PROVIDED DATA Block Start

-- ==== Sys2Proof/Certificates/Slice0/Obligations.lean ====
section
/-! DEFINITION. The statements for the provers. `Completes c s u` says that the command answers a next state, which is
`u` but for what every event's end may change. Where a statement writes `taken`, `send` or `inFlight`, it speaks of the
model's list of the requests and reports on their way between blocks (log 1); where it writes `now`, of the model's clock
(log 2). -/

open Sys2Proof Sys2Proof.Machine

/-! ### The queue of commands, and what the part does of itself -/

/-- A step with commands waiting is the front command on the state with the rest of the queue. -/
def Obligations.StepRunsTheFrontCommand : Prop :=
  ∀ (c : Instr) (rest : List Instr) (s : State), s.pending = c :: rest →
    step s = exec c { s with pending := rest }

/-- What a step does on an empty queue (the model's choice, log 1, log 2, log 3): the oldest request in flight, else a
control frame of the lowest link that has one built, else an expired timer, else a microsecond passes; and the control
frames as they are sent, their fields read at the send (R103, R107, R110 to R113, R124; that they are not kept from
the choice of the frame is the model's choice, log 22). An expired timer is one that runs and whose time is at or
before now; its expiry row is taken, and where none is taken no running timer has expired. A request sent joins the
tail of those under way, and a row that is such a request takes off its oldest copy. -/
def Obligations.EmptyQueueOwnEvents : Prop :=
  (∀ s : State, s.pending = [] →
    (∀ c rest, s.inFlight = c :: rest → step s = exec c s) ∧
    (s.inFlight = [] →
      (∀ m c, (s.link m).readyControl = some c → (∀ k, k < m → (s.link k).readyControl = none) →
        step s = .next (State.finish s (s.sendControl m c))) ∧
      ((∀ m, (s.link m).readyControl = none) →
        (∀ c, s.dueTimer = some c → step s = exec c s) ∧
        (s.dueTimer = none → step s = .next { s with now := s.now + 1 })))) ∧
  (∀ s : State,
    let times (c : Instr) : List Nat :=
      match c with
      | .linkWaitExpiry => s.chain.linkWaitTimer.toList
      | .reportRetryExpiry => s.chain.retryTimer.toList
      | .intervalTimerExpiry => s.notices.intervalTimer.toList
      | .helloTimerExpiry m => (s.link m).helloTimer.toList
      | .silenceTimerExpiry m => (s.link m).silenceTimer.toList
      | .ackTimerExpiry m g q =>
        ((s.link m).outstanding.filter fun o => o.group == g && o.seq == q).map Outstanding.expiry
      | .epochTimerExpiry m g => (s.link m).gates[g.val].timer.toList
      | .noteTimerExpiry m => (s.link m).noteTimer.toList
      | .replyTimerExpiry m => (s.member m).replyTimer.toList
      | .orderDeadlineExpiry i =>
        match s.slot i with
        | none => []
        | some t => if t.deadlineRunning then (t.admission.map SlotAdmission.deadline).toList else []
      | _ => []
    (∀ c, s.dueTimer = some c → (times c).any (fun t => decide (t ≤ s.now)) = true) ∧
    (s.dueTimer = none → ∀ c, (times c).all (fun t => decide (s.now < t)) = true)) ∧
  (∀ (l : LinkEngine) (c : ControlFrame),
    l.readyControl = some c ↔ l.build = some (.control c) ∧ l.sending = none) ∧
  (∀ (s : State) (c : Instr),
    s.send c = { s with inFlight := s.inFlight ++ [c] } ∧ s.taken c = { s with inFlight := s.inFlight.erase c }) ∧
  (∀ (s : State) (m : LinkId) (c : ControlFrame), s.mirrorSound → s.pending = [] → s.inFlight = [] →
    (s.link m).build = some (.control c) → (s.link m).sending = none →
    (∀ k, k < m → (s.link k).readyControl = none) →
    let l := s.link m
    let frame (kind : BitVec 4) (group : Byte) (epoch : Epoch) (sequence param : BitVec 32) (body : List Byte) : Frame :=
      { kind := kind, flags := 0, group := group, senderTag := s.notices.coordinatorTag, epoch := epoch
        sequence := sequence, param := param, body := body }
    let sent (u : State) : Prop := ∃ t, step s = .next t ∧ t.lasting = u.chooseAll.lasting
    match c with
    | .hello =>
      sent (s.setLink m { l with build := none, sending := some (frame 1 0 0 0 1 []), helloPending := false })
    | .probe =>
      sent (s.setLink m
        { l with build := none, sending := some (frame 11 0 0 0 0 []), probePending := false
                 unanswered := l.unanswered + 1 })
    | .fence =>
      sent (s.setLink m
        { l with build := none, fencePending := false
                 sending := some (frame 8 0 0 0 ((causeCode (s.member m).cause).zeroExtend 32) []) })
    | .rejoin =>
      ∀ x, (s.member m).readmit = some x →
        sent ((s.setLink m
          { l with build := none, rejoinPending := false
                   sending := some (frame 9 0 0 x.tag (BitVec.ofNat 32 x.offer.length)
                     (x.offer.flatMap OfferEntry.bytes)) }).setMember m
          { s.member m with readmit := some { x with sent := true } })
    | .epoch g =>
      ∀ r, s.group g = some r →
        let x := l.gates[g.val]
        sent (s.setLink m
          { l with build := none
                   sending := some (frame 6 (BitVec.ofNat 8 g.val) r.epoch 0 (r.effective.zeroExtend 32) [])
                   gates := l.gates.set g.val
                     { x with epochPending := false, sends := x.sends + 1, timer := some (s.now + r.ackDeadline) } })
    | .note =>
      ∀ n, l.note = some n →
        sent (s.setLink m
          { l with build := none, sending := some (frame 13 0 0 n.tag 0 n.message), notePending := false
                   note := some { n with sent := true }
                   noteTimer := some (s.now + 4 * s.notices.probeInterval) }))

/-! ### Reset -/

/-- The values the spec gives for a power-on reset, block by block; and both resets put every block at them, the
signals staying as the lane layer reports them (R16, R61, R62, R81, R114, R122, R142, R156, R167, R168, R176). The
empty queues of commands and of requests under way, and an arbiter with no request, are the model's (log 1, log 10).
So are the commands waiting, the time and the count of messages sent, which are kept, the drop of a frame in
transmission, and the values of the chain reader's working fields (log 19, log 33, log 37, log 32). -/
def Obligations.PowerOnAndPortReset : Prop :=
  (let s := State.reset
  s.port.run = .stopped ∧ s.port.originLo = 0 ∧ s.port.originHi = 0 ∧ s.port.latch = false ∧ s.port.current = none ∧
  s.port.waitReport = none ∧ s.port.waitMirror = none ∧ s.port.waitWalk = none ∧ s.port.waitPayload = none ∧
  s.chain.state = .stopped ∧ s.chain.heldReason = .none ∧ s.chain.pendingPosts = 0 ∧ s.chain.walkPointer = 0 ∧
  s.chain.anchor = false ∧ s.chain.fetchAddr = none ∧ s.chain.fetched = none ∧ s.chain.linkWaitCount = 0 ∧
  s.chain.heldBarrier = none ∧ s.chain.reports = [] ∧ s.chain.reserved = 0 ∧ s.chain.unreported = 0 ∧
  s.chain.linkWaitTimer = none ∧ s.chain.retryTimer = none ∧
  (∀ i, s.slot i = none) ∧ s.store.free = (List.range 256).map (Fin.ofNat 256) ∧ s.store.quarantine = [] ∧
  s.store.loaderQueue = [] ∧ s.store.load = none ∧ s.store.badWords = [] ∧
  (∀ b j, s.store.byte b j = 0) ∧ (∀ g, s.group g = none) ∧
  (∀ m, s.member m = { health := .fenced, streak := 0, cause := none, readmit := none, replyTimer := none }) ∧
  (∀ m,
    let l := s.link m
    l.state = .unbound ∧ l.tag = none ∧ l.w = 0 ∧ l.helloTimer = none ∧ l.silenceTimer = none ∧ l.heard = false ∧
    l.unanswered = 0 ∧ l.helloPending = false ∧ l.probePending = false ∧ l.fencePending = false ∧
    l.rejoinPending = false ∧ l.notePending = false ∧ l.queue = [] ∧ l.build = none ∧ l.outstanding = [] ∧
    l.credits = 0 ∧ l.note = none ∧ l.noteTimer = none ∧
    ∀ g : GroupId, l.gates[g.val] = { awaiting := false, epochPending := false, timer := none, sends := 0 }) ∧
  s.notices =
    { raw := 0, mask := 0, doneTally := 0, mirrorState := .off, mirrorBase := 0, mirrorInterval := 0, generation := 0
      dirty := true, writeInFlight := false, intervalTimer := none, coordinatorTag := 0, probeInterval := 1000 } ∧
  s.pending = [] ∧ s.inFlight = []) ∧
  ∀ s : State,
    let unbound := State.reset.link 0
    let u : State :=
      { State.reset with
        pending := s.pending, now := s.now
        port := { State.reset.port with interruptsSent := s.port.interruptsSent }
        links := s.links.map fun l => { unbound with signal := l.signal } }
    exec .powerOnReset s = .next u ∧ exec .portReset s = .next u

/-! ### The register window -/

/-- An ORIGIN write is accepted in STOPPED and QUIESCED and refused otherwise; the other writes that change nothing
but raise REFUSED, and the ones that are ignored (R85, R170, R177, R178; a part of a word at 18h or 1Ch is the model's
choice, log 14). -/
def Obligations.OriginAndTurnedAwayWrites : Prop :=
  (∀ (w : Word32) (s : State), s.mirrorSound →
    let chain : ChainReader :=
      { s.chain with
        pendingPosts := 0, anchor := false, unreported := 0
        state := if s.chain.state = .idle ∨ s.chain.state = .faulted then .stopped else s.chain.state }
    if s.port.run = .stopped ∨ s.port.run = .quiesced then
      Completes (.originLo w) s { s with port := { s.port with originLo := w }, chain := chain } ∧
      Completes (.originHi w) s { s with port := { s.port with originHi := w }, chain := chain }
    else Completes (.originLo w) s (s.raise .refused) ∧ Completes (.originHi w) s (s.raise .refused)) ∧
  (∀ s : State, s.mirrorSound →
    (s.port.run = .stopped ∨ s.port.run = .halted → Completes .quiesce s (s.raise .refused)) ∧
    (s.port.run = .quiescing ∨ s.port.run = .quiesced → Completes .quiesce s s) ∧
    (∀ w : Word32, w.toNat % 16 = 0 ∨ 5 ≤ w.toNat % 16 → Completes (.runInvalidCommand w) s (s.raise .refused)) ∧
    (∀ (offset : Fin 32) (bytes : Nat) (w : Word32), 0x18 ≤ offset.val →
      Completes (.registerWrite offset bytes w) s s) ∧
    (∀ (offset : Fin 32) (bytes : Nat) (w : Word32), offset.val < 0x18 → (bytes ≠ 4 ∨ offset.val % 4 ≠ 0) →
      Completes (.registerWrite offset bytes w) s (s.raise .refused))) ∧
  (∀ (w : Word32) (s : State),
    exec (.registerWrite 0x00 4 w) s = exec (.originLo w) s ∧ exec (.registerWrite 0x04 4 w) s = exec (.originHi w) s ∧
    exec (.registerWrite 0x08 4 w) s = exec (.post w) s ∧ exec (.registerWrite 0x10 4 w) s = exec (.notice w) s ∧
    exec (.registerWrite 0x14 4 w) s = exec (.mask w) s ∧
    exec (.registerWrite 0x0C 4 w) s = exec (.runInvalidCommand w) s ∧
    (w.toNat % 16 = 1 → exec (.runInvalidCommand w) s = exec .start s) ∧
    (w.toNat % 16 = 2 → exec (.runInvalidCommand w) s = exec .quiesce s) ∧
    (w.toNat % 16 = 3 → exec (.runInvalidCommand w) s = exec .halt s) ∧
    (w.toNat % 16 = 4 → exec (.runInvalidCommand w) s = exec .reset s))

/-- A POST adds bits 9 to 0 of the word; a sum above 65,535 is a chain fault; a fetch starts where R84 has it start. A
chain fault raises CHAIN_FAULT and enters FAULTED: from FAULTED nothing changes, after an issued TAKEN write the entry
waits for its claim, and otherwise the walk stops and the chain is FAULTED at once (R82, R84, R89, R98). The fate of a
walk request not yet issued, and the working values, are the model's choice (log 11, log 32). -/
def Obligations.PostAddsToPendingPosts : Prop :=
  (∀ (w : Word32) (s : State), s.mirrorSound →
    let n := w.toNat % 1024
    let sum := s.chain.pendingPosts + n
    let with_ (p : Nat) : State := { s with chain := { s.chain with pendingPosts := p } }
    if n = 0 then Completes (.post w) s s
    else if sum ≤ 65535 then Completes (.post w) s (with_ sum).fetchIfDue
    else if s.port.run = .halted then Completes (.post w) s ((with_ 65535).raise .chainFault)
    else Completes (.post w) s ((with_ 65535).raise .chainFault).enterFaulted) ∧
  (∀ u : State,
    let c := u.chain
    let claims : Prop := ∃ r, u.port.current = some r ∧ r.kind = .takenWrite ∧ r.abandoned = false
    let place : Prop := c.walk = .nextField ∨ c.walk = .record ∨ c.walk = .reRead ∨ c.walk = .takenWrite
    u.chainFault = (u.raise .chainFault).enterFaulted ∧
    u.enterFaulted =
      if c.state = .faulted then u
      else if claims then { u with chain := { c with faultDue := true } }
      else
        { u with
          chain :=
            { c with
              state := .faulted, linkWaitTimer := none, fetchAddr := none, fetched := none
              heldReason := if c.heldReason = .barrier then .barrier else .none
              reserved := if place then c.reserved - 1 else c.reserved
              walk := if c.walk = .dispatching then .dispatching else .idle }
          port :=
            { u.port with
              waitWalk := none
              current := u.port.current.map fun r =>
                if r.kind.cls = .walk then { r with abandoned := true } else r } })
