/-- What `reReadDone` leaves unchanged. -/
@[simp] theorem State.reReadDone_frame (s : State) (bytes : Option (List Byte)) :
    (s.reReadDone bytes).pending = s.pending ∧ (s.reReadDone bytes).now = s.now
      ∧ (s.reReadDone bytes).window = s.window ∧ (s.reReadDone bytes).store = s.store
      ∧ (s.reReadDone bytes).groups = s.groups ∧ (s.reReadDone bytes).members = s.members
      ∧ (s.reReadDone bytes).links = s.links ∧ (s.reReadDone bytes).chain.pendingPosts = s.chain.pendingPosts
      ∧ (s.reReadDone bytes).notices.mirrorBase = s.notices.mirrorBase
      ∧ (s.reReadDone bytes).notices.mirrorState = s.notices.mirrorState
      ∧ (s.reReadDone bytes).inFlight = s.inFlight := by
  simp only [State.reReadDone, State.walkCompletion]
  (repeat' split) <;> simp

/-- What `goOn` leaves unchanged. -/
@[simp] theorem State.goOn_frame (s : State) :
    s.goOn.pending = s.pending ∧ s.goOn.now = s.now ∧ s.goOn.window = s.window ∧ s.goOn.store = s.store
      ∧ s.goOn.groups = s.groups ∧ s.goOn.members = s.members ∧ s.goOn.links = s.links
      ∧ s.goOn.chain.pendingPosts = s.chain.pendingPosts ∧ s.goOn.notices.mirrorBase = s.notices.mirrorBase
      ∧ s.goOn.notices.mirrorState = s.notices.mirrorState ∧ s.goOn.inFlight = s.inFlight := by
  simp only [State.goOn]
  (repeat' split) <;> simp

/-- What `doneWritten` leaves unchanged. -/
@[simp] theorem State.doneWritten_frame (s : State) :
    s.doneWritten.pending = s.pending ∧ s.doneWritten.now = s.now ∧ s.doneWritten.window = s.window
      ∧ s.doneWritten.store = s.store ∧ s.doneWritten.groups = s.groups ∧ s.doneWritten.members = s.members
      ∧ s.doneWritten.links = s.links ∧ s.doneWritten.chain.pendingPosts = s.chain.pendingPosts
      ∧ s.doneWritten.notices.mirrorBase = s.notices.mirrorBase
      ∧ s.doneWritten.notices.mirrorState = s.notices.mirrorState := by
  simp only [State.doneWritten]
  (repeat' split) <;> simp

end Sys2Proof.Machine
end

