/-- What `enterRun` leaves unchanged. -/
@[simp] theorem State.enterRun_frame (s : State) (r : RunState) :
    (s.enterRun r).pending = s.pending ∧ (s.enterRun r).now = s.now ∧ (s.enterRun r).window = s.window
      ∧ (s.enterRun r).store = s.store ∧ (s.enterRun r).groups = s.groups ∧ (s.enterRun r).members = s.members
      ∧ (s.enterRun r).links = s.links ∧ (s.enterRun r).inFlight = s.inFlight ∧ (s.enterRun r).chain = s.chain
      ∧ (s.enterRun r).notices.mirrorBase = s.notices.mirrorBase
      ∧ (s.enterRun r).notices.mirrorState = s.notices.mirrorState := by
  simp only [State.enterRun]
  simp

/-- What `testQuiet` leaves unchanged. -/
@[simp] theorem State.testQuiet_frame (s : State) :
    s.testQuiet.pending = s.pending ∧ s.testQuiet.now = s.now ∧ s.testQuiet.window = s.window
      ∧ s.testQuiet.store = s.store ∧ s.testQuiet.groups = s.groups ∧ s.testQuiet.members = s.members
      ∧ s.testQuiet.links = s.links ∧ s.testQuiet.inFlight = s.inFlight ∧ s.testQuiet.chain = s.chain
      ∧ s.testQuiet.notices.mirrorBase = s.notices.mirrorBase
      ∧ s.testQuiet.notices.mirrorState = s.notices.mirrorState := by
  simp only [State.testQuiet]
  (repeat' split) <;> simp

end Sys2Proof.Machine
end

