/-- What `receiveUnheeded` leaves unchanged. -/
@[simp] theorem State.receiveUnheeded_frame (s : State) (m : LinkId) (f : Frame) :
    (s.receiveUnheeded m f).pending = s.pending ∧ (s.receiveUnheeded m f).now = s.now
      ∧ (s.receiveUnheeded m f).window = s.window ∧ (s.receiveUnheeded m f).store = s.store
      ∧ (s.receiveUnheeded m f).groups = s.groups ∧ (s.receiveUnheeded m f).port.run = s.port.run
      ∧ (s.receiveUnheeded m f).port.current = s.port.current ∧ (s.receiveUnheeded m f).chain = s.chain
      ∧ (s.receiveUnheeded m f).members = s.members ∧ (s.receiveUnheeded m f).inFlight = s.inFlight
      ∧ (s.receiveUnheeded m f).notices.mirrorBase = s.notices.mirrorBase
      ∧ (s.receiveUnheeded m f).notices.mirrorState = s.notices.mirrorState := by
  simp only [State.receiveUnheeded, State.receiveUp, State.receive]
  (repeat' split) <;> simp

/-- What `haltLinks` leaves unchanged. -/
@[simp] theorem State.haltLinks_frame (s : State) :
    s.haltLinks.pending = s.pending ∧ s.haltLinks.now = s.now ∧ s.haltLinks.window = s.window
      ∧ s.haltLinks.store = s.store ∧ s.haltLinks.groups = s.groups ∧ s.haltLinks.port = s.port
      ∧ s.haltLinks.chain = s.chain ∧ s.haltLinks.notices = s.notices ∧ s.haltLinks.members = s.members
      ∧ s.haltLinks.inFlight = s.inFlight := by
  simp only [State.haltLinks]
  simp

end Sys2Proof.Machine
end

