/-- What `dispatchGroupSet` leaves unchanged. -/
@[simp] theorem State.dispatchGroupSet_frame (s : State) (order : Addr) (f : GroupSetFields) :
    (s.dispatchGroupSet order f).pending = s.pending ∧ (s.dispatchGroupSet order f).now = s.now
      ∧ (s.dispatchGroupSet order f).chain.pendingPosts = s.chain.pendingPosts
      ∧ (s.dispatchGroupSet order f).notices.mirrorBase = s.notices.mirrorBase
      ∧ (s.dispatchGroupSet order f).notices.mirrorState = s.notices.mirrorState
      ∧ (s.dispatchGroupSet order f).window = s.window ∧ (s.dispatchGroupSet order f).store = s.store
      ∧ (s.dispatchGroupSet order f).members = s.members ∧ (s.dispatchGroupSet order f).links = s.links := by
  simp only [State.dispatchGroupSet]
  (repeat' split) <;> simp

/-- What `takeBind` leaves unchanged. -/
@[simp] theorem State.takeBind_frame (s : State) (m : LinkId) (tag : NodeTag) :
    (s.takeBind m tag).pending = s.pending ∧ (s.takeBind m tag).now = s.now
      ∧ (s.takeBind m tag).notices.mirrorBase = s.notices.mirrorBase
      ∧ (s.takeBind m tag).notices.mirrorState = s.notices.mirrorState ∧ (s.takeBind m tag).window = s.window
      ∧ (s.takeBind m tag).store = s.store ∧ (s.takeBind m tag).groups = s.groups
      ∧ (s.takeBind m tag).members = s.members ∧ (s.takeBind m tag).inFlight = s.inFlight
      ∧ (s.takeBind m tag).chain = s.chain ∧ (s.takeBind m tag).port.run = s.port.run
      ∧ (s.takeBind m tag).port.current = s.port.current := by
  simp only [State.takeBind]
  (repeat' split) <;> simp

/-- What `dispatchBind` leaves unchanged. -/
@[simp] theorem State.dispatchBind_frame (s : State) (order : Addr) (link : Option LinkId) (tag : NodeTag) :
    (s.dispatchBind order link tag).pending = s.pending ∧ (s.dispatchBind order link tag).now = s.now
      ∧ (s.dispatchBind order link tag).chain.pendingPosts = s.chain.pendingPosts
      ∧ (s.dispatchBind order link tag).notices.mirrorBase = s.notices.mirrorBase
      ∧ (s.dispatchBind order link tag).notices.mirrorState = s.notices.mirrorState
      ∧ (s.dispatchBind order link tag).window = s.window ∧ (s.dispatchBind order link tag).store = s.store
      ∧ (s.dispatchBind order link tag).groups = s.groups ∧ (s.dispatchBind order link tag).members = s.members
      ∧ (s.dispatchBind order link tag).inFlight = s.inFlight := by
  simp only [State.dispatchBind]
  (repeat' split) <;> simp

/-- What `dispatchExclude` leaves unchanged. -/
@[simp] theorem State.dispatchExclude_frame (s : State) (order : Addr) (link : Option LinkId) :
    (s.dispatchExclude order link).pending = s.pending ∧ (s.dispatchExclude order link).now = s.now
      ∧ (s.dispatchExclude order link).chain.pendingPosts = s.chain.pendingPosts
      ∧ (s.dispatchExclude order link).notices.mirrorBase = s.notices.mirrorBase
      ∧ (s.dispatchExclude order link).notices.mirrorState = s.notices.mirrorState
      ∧ (s.dispatchExclude order link).window = s.window ∧ (s.dispatchExclude order link).store = s.store
      ∧ (s.dispatchExclude order link).groups = s.groups ∧ (s.dispatchExclude order link).links = s.links := by
  simp only [State.dispatchExclude]
  (repeat' split) <;> simp

/-- What `dispatchReadmitOrder` leaves unchanged. -/
@[simp] theorem State.dispatchReadmitOrder_frame (s : State) (order : Addr) (link : Option LinkId) (tag : BitVec 32) :
    (s.dispatchReadmitOrder order link tag).pending = s.pending
      ∧ (s.dispatchReadmitOrder order link tag).now = s.now
      ∧ (s.dispatchReadmitOrder order link tag).chain.pendingPosts = s.chain.pendingPosts
      ∧ (s.dispatchReadmitOrder order link tag).notices.mirrorBase = s.notices.mirrorBase
      ∧ (s.dispatchReadmitOrder order link tag).notices.mirrorState = s.notices.mirrorState
      ∧ (s.dispatchReadmitOrder order link tag).window = s.window
      ∧ (s.dispatchReadmitOrder order link tag).store = s.store := by
  simp only [State.dispatchReadmitOrder]
  (repeat' split) <;> simp

/-- What `takeSlot` leaves unchanged. -/
@[simp] theorem State.takeSlot_frame (s : State) (i : SlotId) (g : GroupId) (order : Addr) (r : Record) :
    (s.takeSlot i g order r).pending = s.pending ∧ (s.takeSlot i g order r).now = s.now
      ∧ (s.takeSlot i g order r).store.cells = s.store.cells
      ∧ (s.takeSlot i g order r).chain.pendingPosts = s.chain.pendingPosts
      ∧ (s.takeSlot i g order r).members = s.members ∧ (s.takeSlot i g order r).links = s.links
      ∧ (s.takeSlot i g order r).inFlight = s.inFlight ∧ (s.takeSlot i g order r).notices = s.notices := by
  simp only [State.takeSlot]
  simp

/-- What `dispatchCommit` leaves unchanged. -/
@[simp] theorem State.dispatchCommit_frame (s : State) (order : Addr) (r : Record) :
    (s.dispatchCommit order r).pending = s.pending ∧ (s.dispatchCommit order r).now = s.now
      ∧ (s.dispatchCommit order r).store.cells = s.store.cells
      ∧ (s.dispatchCommit order r).chain.pendingPosts = s.chain.pendingPosts
      ∧ (s.dispatchCommit order r).members = s.members ∧ (s.dispatchCommit order r).links = s.links
      ∧ (s.dispatchCommit order r).inFlight = s.inFlight ∧ (s.dispatchCommit order r).notices = s.notices := by
  simp only [State.dispatchCommit]
  (repeat' split) <;> simp

/-- What `reportBarrier` leaves unchanged. -/
@[simp] theorem State.reportBarrier_frame (s : State) (b : HeldBarrier) :
    (s.reportBarrier b).pending = s.pending ∧ (s.reportBarrier b).now = s.now
      ∧ (s.reportBarrier b).chain.pendingPosts = s.chain.pendingPosts ∧ (s.reportBarrier b).window = s.window
      ∧ (s.reportBarrier b).store = s.store ∧ (s.reportBarrier b).groups = s.groups
      ∧ (s.reportBarrier b).members = s.members ∧ (s.reportBarrier b).links = s.links
      ∧ (s.reportBarrier b).inFlight = s.inFlight ∧ (s.reportBarrier b).notices = s.notices := by
  simp only [State.reportBarrier]
  simp

/-- What `dispatchBarrier` leaves unchanged. -/
@[simp] theorem State.dispatchBarrier_frame (s : State) (order : Addr) (target : Option BarrierTarget) :
    (s.dispatchBarrier order target).pending = s.pending ∧ (s.dispatchBarrier order target).now = s.now
      ∧ (s.dispatchBarrier order target).chain.pendingPosts = s.chain.pendingPosts
      ∧ (s.dispatchBarrier order target).window = s.window ∧ (s.dispatchBarrier order target).store = s.store
      ∧ (s.dispatchBarrier order target).groups = s.groups
      ∧ (s.dispatchBarrier order target).members = s.members ∧ (s.dispatchBarrier order target).links = s.links
      ∧ (s.dispatchBarrier order target).inFlight = s.inFlight
      ∧ (s.dispatchBarrier order target).notices = s.notices := by
  simp only [State.dispatchBarrier]
  (repeat' split) <;> simp

/-- What `afterBarrier` leaves unchanged. -/
@[simp] theorem State.afterBarrier_frame (s : State) :
    s.afterBarrier.pending = s.pending ∧ s.afterBarrier.now = s.now
      ∧ s.afterBarrier.chain.pendingPosts = s.chain.pendingPosts
      ∧ s.afterBarrier.notices.mirrorBase = s.notices.mirrorBase
      ∧ s.afterBarrier.notices.mirrorState = s.notices.mirrorState ∧ s.afterBarrier.window = s.window
      ∧ s.afterBarrier.store = s.store ∧ s.afterBarrier.groups = s.groups ∧ s.afterBarrier.members = s.members
      ∧ s.afterBarrier.links = s.links ∧ s.afterBarrier.inFlight = s.inFlight := by
  simp only [State.afterBarrier]
  (repeat' split) <;> simp

/-- What `reEvaluate` leaves unchanged. -/
@[simp] theorem State.reEvaluate_frame (s : State) :
    s.reEvaluate.pending = s.pending ∧ s.reEvaluate.now = s.now
      ∧ s.reEvaluate.chain.pendingPosts = s.chain.pendingPosts
      ∧ s.reEvaluate.notices.mirrorBase = s.notices.mirrorBase
      ∧ s.reEvaluate.notices.mirrorState = s.notices.mirrorState ∧ s.reEvaluate.window = s.window
      ∧ s.reEvaluate.store = s.store ∧ s.reEvaluate.groups = s.groups ∧ s.reEvaluate.members = s.members
      ∧ s.reEvaluate.links = s.links ∧ s.reEvaluate.inFlight = s.inFlight := by
  simp only [State.reEvaluate]
  (repeat' split) <;> simp

/-- What `takeNote` leaves unchanged. -/
@[simp] theorem State.takeNote_frame (s : State) (m : LinkId) (order : Addr) (r : Record) :
    (s.takeNote m order r).pending = s.pending ∧ (s.takeNote m order r).now = s.now
      ∧ (s.takeNote m order r).window = s.window ∧ (s.takeNote m order r).store = s.store
      ∧ (s.takeNote m order r).groups = s.groups ∧ (s.takeNote m order r).members = s.members
      ∧ (s.takeNote m order r).inFlight = s.inFlight ∧ (s.takeNote m order r).chain = s.chain
      ∧ (s.takeNote m order r).port = s.port ∧ (s.takeNote m order r).notices = s.notices := by
  simp only [State.takeNote]
  simp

PROVIDED DATA Block End

=== TASK DESCRIPTION ===
Copy exactly the lines that run from the first line of the data to the line containing "step s = .next (State.finish", please, with both ends included and nothing else.

=== ANSWER AREA ===
-- ==== Sys2Proof/Certificates/Slice0/Obligations.lean ====
section
/-! DEFINITION. The statements for the provers. `Completes c s u` says that the command answers a next state, which is
`u` but for what every event's end may change. Where a statement writes `taken`, `send` or `inFlight`, it speaks of the
model's list of the requests and reports on their way between blocks (log 1); where it writes `now`, of the model's clock
(log 2). -/

open Sys2Proof Sys2Proof.Machine

/-! ### The queue of commands, and what the part does of itself -/

/-- A step with commands waiting is the front command on the state with the rest of the queue. -/
def Obligations.StepRunsTheFrontCommand : Prop :=
  ∀ (c : Instr) (rest : List Instr) (s : State), s.pending = c :: rest →
    step s = exec c { s with pending := rest }

/-- What a step does on an empty queue (the model's choice, log 1, log 2, log 3): the oldest request in flight, else a
control frame of the lowest link that has one built, else an expired timer, else a microsecond passes; and the control
frames as they are sent, their fields read at the send (R103, R107, R110 to R113, R124; that they are not kept from
the choice of the frame is the model's choice, log 22). An expired timer is one that runs and whose time is at or
before now; its expiry row is taken, and where none is taken no running timer has expired. A request sent joins the
tail of those under way, and a row that is such a request takes off its oldest copy. -/
def Obligations.EmptyQueueOwnEvents : Prop :=
  (∀ s : State, s.pending = [] →
    (∀ c rest, s.inFlight = c :: rest → step s = exec c s) ∧
    (s.inFlight = [] →
      (∀ m c, (s.link m).readyControl = some c → (∀ k, k < m → (s.link k).readyControl = none) →
        step s = .next (State.finish s (s.sendControl m c))) ∧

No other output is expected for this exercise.